Use Scientifically Valid Surveys
Congress should not extend the Davis-Bacon Act while such severe flaws plague the program. Instead, Congress should require the Department of Labor to base prevailing wage determinations on timely, accurate, and scientifically valid surveys.
BLS conducts many such surveys to calculate unemployment, the inflation rate, and other important economic statistics. Two BLS surveys--the National Compensation Survey and the Occupational Employment Statistics (OES) survey--calculate detailed wage information by occupation throughout the United States and could be used to calculate Davis-Bacon prevailing wages. The government already uses OES data to calculate prevailing wages for service occupations under the Service Contract Act.
The Department of Labor does not use BLS surveys to calculate Davis-Bacon prevailing wages, because the Davis-Bacon Act requires prevailing wage calculations for individual cities and counties. The Bureau of Labor Statistics conducts its surveys on the basis of larger metropolitan statistical areas (MSAs) and non-metropolitan statistical areas. Many cities and counties are too small for individual random sampling. MSAs and non-MSAs are economically similar areas that are large enough to generate reliable, statistically valid estimates. Congress should amend the Davis-Bacon Act to require statistically valid random sampling of MSAs, instead of civil subdivisions, so that the Department of Labor can calculate accurate prevailing wages.
Recommendations for Congress
Congress should not extend the Davis-Bacon Act to private construction projects that receive federal subsidies. Private construction has nothing to do with the purpose of prevailing wage laws, which is preventing the federal government's purchasing power from driving down wages. In addition, serious flaws in prevailing wage determinations mean that Davis-Bacon does not serve this purpose. In some cities, Davis-Bacon wages drive down market wages, while in others they cause taxpayers to overpay for construction projects.

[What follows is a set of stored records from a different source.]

theorem witness_PseudoOperationsAreTheirExpansions :
    (∃ (s : State) (rest : List Event), s.busy .enc = false ∧ abra.length ≤ s.params.encInCap.toNat ∧
      s.agenda = encodeExpansion abra ++ rest) ∧
    (∃ (s : State) (rest : List Event), s.busy .dec = false ∧ abraContainer.length ≤ s.params.decInCap.toNat ∧
      s.agenda = decodeExpansion abraContainer ++ rest) :=
  ⟨⟨moves (encodeExpansion abra ++ [.reset]), [.reset], by decide, by decide, rfl⟩,
    ⟨moves (decodeExpansion abraContainer ++ []), [], by decide, by decide, rfl⟩⟩

theorem witness_FaultIsLeftOnlyByCommandOrReset :
    (encFaulted.block .enc).state = .fault ∧ encFaulted.enc.inLen ≤ encFaulted.params.encInCap ∧
      (decFaulted.block .dec).state = .fault ∧ decFaulted.dec.inLen ≤ decFaulted.params.decInCap ∧
      ∃ t, perform (.regWrite .enc 2 5) encFaulted = .next t :=
  ⟨by decide, by decide, by decide, by decide, _, rfl⟩

end Sys2Proof.Tests
end

/-! The invariant at reset and along every step, and the end of every accepted command (00_scope.md R8, R17). -/

namespace Sys2Proof.Machine

/-! The invariant. -/

/-- A block after reset is coherent, whatever the unit and its capacities (R43). -/
theorem Block.reset_coherent (u : UnitId) (inCap outCap : Word) : Block.reset.Coherent u inCap outCap where
  inWf := List.Pairwise.nil
  inRange := nofun
  outWf := List.Pairwise.nil
  idle := fun _ => ⟨rfl, rfl, rfl, rfl, rfl⟩
  busy := nofun
  done := nofun
  fault := nofun

/-- Settles O45: both blocks are `Block.reset`, no unit is `BUSY`, and the BitWriter holds the empty bit string. -/
theorem invariantHoldsAtReset : Obligations.InvariantHoldsAtReset where
  params := by decide
  enc := Block.reset_coherent ..
  dec := Block.reset_coherent ..
  encPhase := nofun
  decPhase := nofun
  writer := ⟨[], BitWriter.empty_holds⟩

/-- The invariant does not look at the moves to come. -/
theorem State.Inv.withAgenda {s : State} (h : s.Inv) (a : List Event) : (s.withAgenda a).Inv := h.of_eq rfl rfl rfl rfl rfl

/-- Under the invariant a step has a next state, which satisfies the invariant: the move taken off the agenda does (`perform_inv`),
and so does the free step (`freeStep_inv`). -/
theorem step_inv {s : State} (h : s.Inv) : ∃ t, step s = .next t ∧ t.Inv := by
  unfold step
  split
  case h_1 => exact freeStep_inv h
  case h_2 e rest _ => exact perform_inv (h.withAgenda rest) e

/-- Settles O46: the next state is the one of `step_inv`. -/
theorem stepKeepsTheInvariant : Obligations.StepKeepsTheInvariant := by
  intro s t h hst
  obtain ⟨t', hst', ht'⟩ := step_inv h
  cases hst'.symm.trans hst
  exact ht'

/-! The end of a command. -/

/-- The command of unit `u` has ended, or `n` more phases exceed the unit's last one: each step of a `BUSY` unit leads to a later
phase (`Advanced`), so `n` steps end it. -/
def EndsWithin (u : UnitId) (n : Nat) (s : State) : Prop :=
  (s.block u).state = .done ∨ (s.block u).state = .fault ∨
    ((s.block u).state = .busy ∧ maxPhases u < (s.block u).phase.toNat + n)

theorem endsWithin_maxPhases {s : State} (h : s.Inv) {u : UnitId} (hb : s.busy u = true) : EndsWithin u (maxPhases u) s := by
  have hbusy : (s.block u).state = .busy := of_decide_eq_true hb
  obtain ⟨⟨hfirst, -⟩, -⟩ := (h.block u).busy hbusy
  exact Or.inr (Or.inr ⟨hbusy, by omega⟩)

theorem done_or_fault_of_endsWithin_zero {s : State} (h : s.Inv) {u : UnitId} (he : EndsWithin u 0 s) :
    (s.block u).state = .done ∨ (s.block u).state = .fault := by
  rcases he with hd | hf | ⟨hb, hlt⟩
  · exact Or.inl hd
  · exact Or.inr hf
  · obtain ⟨⟨-, hlast⟩, -⟩ := (h.block u).busy hb
    omega

theorem Advanced.endsWithin {u : UnitId} {s t : State} (ha : Advanced u s t) {n : Nat}
    (hlt : maxPhases u < (s.block u).phase.toNat + (n + 1)) : EndsWithin u n t :=
  ha.imp_right (Or.imp_right fun ⟨hb, hp⟩ => ⟨hb, by omega⟩)

/-- A step of a `BUSY` unit is its phase (R211). -/
theorem unitStep_of_busy {u : UnitId} {s : State} (hb : s.busy u = true) : unitStep u s = unitPhase u s := by
  rw [unitStep, if_pos hb, runFetched_phase]

/-- A unit that is not `BUSY` has no step (R211). -/
theorem unitStep_of_not_busy {u : UnitId} {s : State} (hb : s.busy u = false) : unitStep u s = .next s := by
  simp [unitStep, hb]

/-- One step of the unit takes one off what its command still needs; a unit that has ended stays as it is. -/
theorem unitStep_endsWithin {s : State} (h : s.Inv) {u : UnitId} {n : Nat} (he : EndsWithin u (n + 1) s) :
    ∃ t, unitStep u s = .next t ∧ t.Inv ∧ t.agenda = s.agenda ∧ EndsWithin u n t := by
  rcases he with hd | hf | ⟨hb, hlt⟩
  · exact ⟨s, unitStep_of_not_busy (by simp [State.busy, hd]), h, rfl, Or.inl hd⟩
  · exact ⟨s, unitStep_of_not_busy (by simp [State.busy, hf]), h, rfl, Or.inr (Or.inl hf)⟩
  · have hbusy : s.busy u = true := decide_eq_true hb
    obtain ⟨t, ht, hkept, hinv⟩ := goesOn_phase h u hbusy
    exact ⟨t, (unitStep_of_busy hbusy).trans ht, hinv, hkept.agenda, (unitPhase_advances h u hbusy ht).endsWithin hlt⟩

/-- With a step of `u` as the next move, a step of the hardware is that step of `u`. -/
theorem step_of_agenda_unitStep {s : State} {u : UnitId} {rest : List Event} (ha : s.agenda = .unitStep u :: rest) :
    step s = unitStep u (s.withAgenda rest) := by
  unfold step
  rw [ha]
  rfl

/-- A command that ends within `n` phases has ended after `n` steps of its unit in a row. -/
theorem run_unitSteps {u : UnitId} {rest : List Event} (n : Nat) {s : State} (h : s.Inv)
    (ha : s.agenda = List.replicate n (.unitStep u) ++ rest) (he : EndsWithin u n s) :
    ∃ t : State, Sys2Proof.core.run n s = .next t ∧ t.agenda = rest ∧
      ((t.block u).state = .done ∨ (t.block u).state = .fault) := by
  induction n generalizing s with
  | zero => exact ⟨s, core_run_zero s, ha, done_or_fault_of_endsWithin_zero h he⟩
  | succ n ih =>
    rw [List.replicate_succ, List.cons_append] at ha
    have hends : EndsWithin u (n + 1) (s.withAgenda (List.replicate n (.unitStep u) ++ rest)) := by
      rwa [EndsWithin, State.withAgenda_block]
    obtain ⟨t, ht, htinv, htagenda, htends⟩ := unitStep_endsWithin (h.withAgenda _) hends
    rw [core_run_succ n ((step_of_agenda_unitStep ha).trans ht)]
    exact ih htinv htagenda htends

/-- Settles O48: a `BUSY` unit's phase is at least 1 and every step of it raises the phase, which the invariant bounds by
`maxPhases`. -/
theorem commandEndsWithinItsPhases : Obligations.CommandEndsWithinItsPhases :=
  fun _ _ _ h hb ha => run_unitSteps _ h ha (endsWithin_maxPhases h hb)

end Sys2Proof.Machine

/-! The registers after reset, and the units' independence of each other (10_state.md R20, R42, R43). -/

namespace Sys2Proof.Machine

/-! After reset. -/

theorem State.reset_block (u : UnitId) : State.reset.block u = Block.reset := by cases u <;> rfl

/-- A unit whose block is the one of reset is not `BUSY`, and its diagnostic registers are defined: every register but the
capacities reads 0 (R43, R201). -/
theorem State.regValue_of_block_reset {s : State} {u : UnitId} (h : s.block u = Block.reset) {r : BitVec 4} (hr : r.toNat < 8) :
    s.regValue u r = 0 := by
  have hbusy : s.busy u = false := by simp [State.busy, h, Block.reset]
  have hdiag : s.visibleDiag u = Diag.zero := by simp [State.visibleDiag, h, Block.reset, Block.diagDefined]
  unfold State.regValue
  generalize r.toNat = n at hr
  interval_cases n <;> simp [hbusy, hdiag, h, Block.reset, Diag.zero, Block.statusWord, UnitState.toCode, Failure.toCode]

/-- Settles O14: each block is `Block.reset`, whose buffers list no byte. -/
theorem resetStateValues : Obligations.ResetStateValues := by
  intro u
  rw [State.reset_block]
  exact ⟨fun _ hr => State.regValue_of_block_reset (State.reset_block u) hr, rfl, rfl, rfl, fun _ => rfl, fun _ => rfl⟩

/-! `decode(c)` on two states (R42). -/

/-- Two blocks that end a `DECODE` with one outcome show a host the same; `NSYM`, `SYMCNT` and `BITCNT` only in `DONE`, since a
fault leaves them unspecified (R233). -/
theorem DecEnds.agree {o : Except (BitVec 4 × Failure) (Memory × Word × Diag)} {b b' : Block} (h : DecEnds o b)
    (h' : DecEnds o b') :
    b'.state = b.state ∧ b'.phase = b.phase ∧ b'.err = b.err ∧ b'.outLen = b.outLen ∧ b'.outBuf = b.outBuf ∧
      (b.state = .done → b'.diag = b.diag) := by
  cases o with
  | error f =>
    obtain ⟨hstate, hphase, herr, hlen, hout⟩ := h
    obtain ⟨hstate', hphase', herr', hlen', hout'⟩ := h'
    refine ⟨hstate'.trans hstate.symm, hphase'.trans hphase.symm, herr'.trans herr.symm, hlen'.trans hlen.symm,
      hout'.trans hout.symm, fun hd => ?_⟩
    cases hstate.symm.trans hd
  | ok r =>
    obtain ⟨hstate, hphase, herr, hlen, hdiag, hout⟩ := h
    obtain ⟨hstate', hphase', herr', hlen', hdiag', hout'⟩ := h'
    exact ⟨hstate'.trans hstate.symm, hphase'.trans hphase.symm, herr'.trans herr.symm, hlen'.trans hlen.symm,
      hout'.trans hout.symm, fun _ => hdiag'.trans hdiag.symm⟩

Instead Congress should fix the Davis-Bacon prevailing wage determinations by requiring the Department of Labor to calculate prevailing wages using proper statistical techniques and allowing the Department of Labor to calculate prevailing wages using larger geographic areas than civil subdivisions in order to generate statistically valid random samples.
The Bureau of Labor Statistics conducts timely, accurate, and scientifically valid surveys. Using these surveys would significantly improve the accuracy of Davis-Bacon prevailing wages so that they would reflect actual prevailing market wages.
James Sherk is Bradley Fellow in Labor Policy in the Center for Data Analysis at The Heritage Foundation.